[Saved data entries]
-- ==== Sys2Proof/Syntax.lean ====
section
/-! DEFINITION. The instructions and events of the Ngadun: one constructor per row of spec/opcode_table.json, in the
order of the table but that the operand-carrying rows of majors 0x01 to 0x32 come first. A row with an encoding has its operand fields as arguments; a row without one is an event of the part
(chapters 05 to 23), and its arguments say which strand, engine, tenant or message it is about. -/

namespace Sys2Proof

Problem description
Only the lines above that hold "arguments" are wanted. Show every one of them.

Solution to the problem
order of the table but that the operand-carrying rows of majors 0x01 to 0x32 come first. A row with an encoding has its operand fields as arguments; a row without one is an event of the part
(chapters 05 to 23), and its arguments say which strand, engine, tenant or message it is about. -/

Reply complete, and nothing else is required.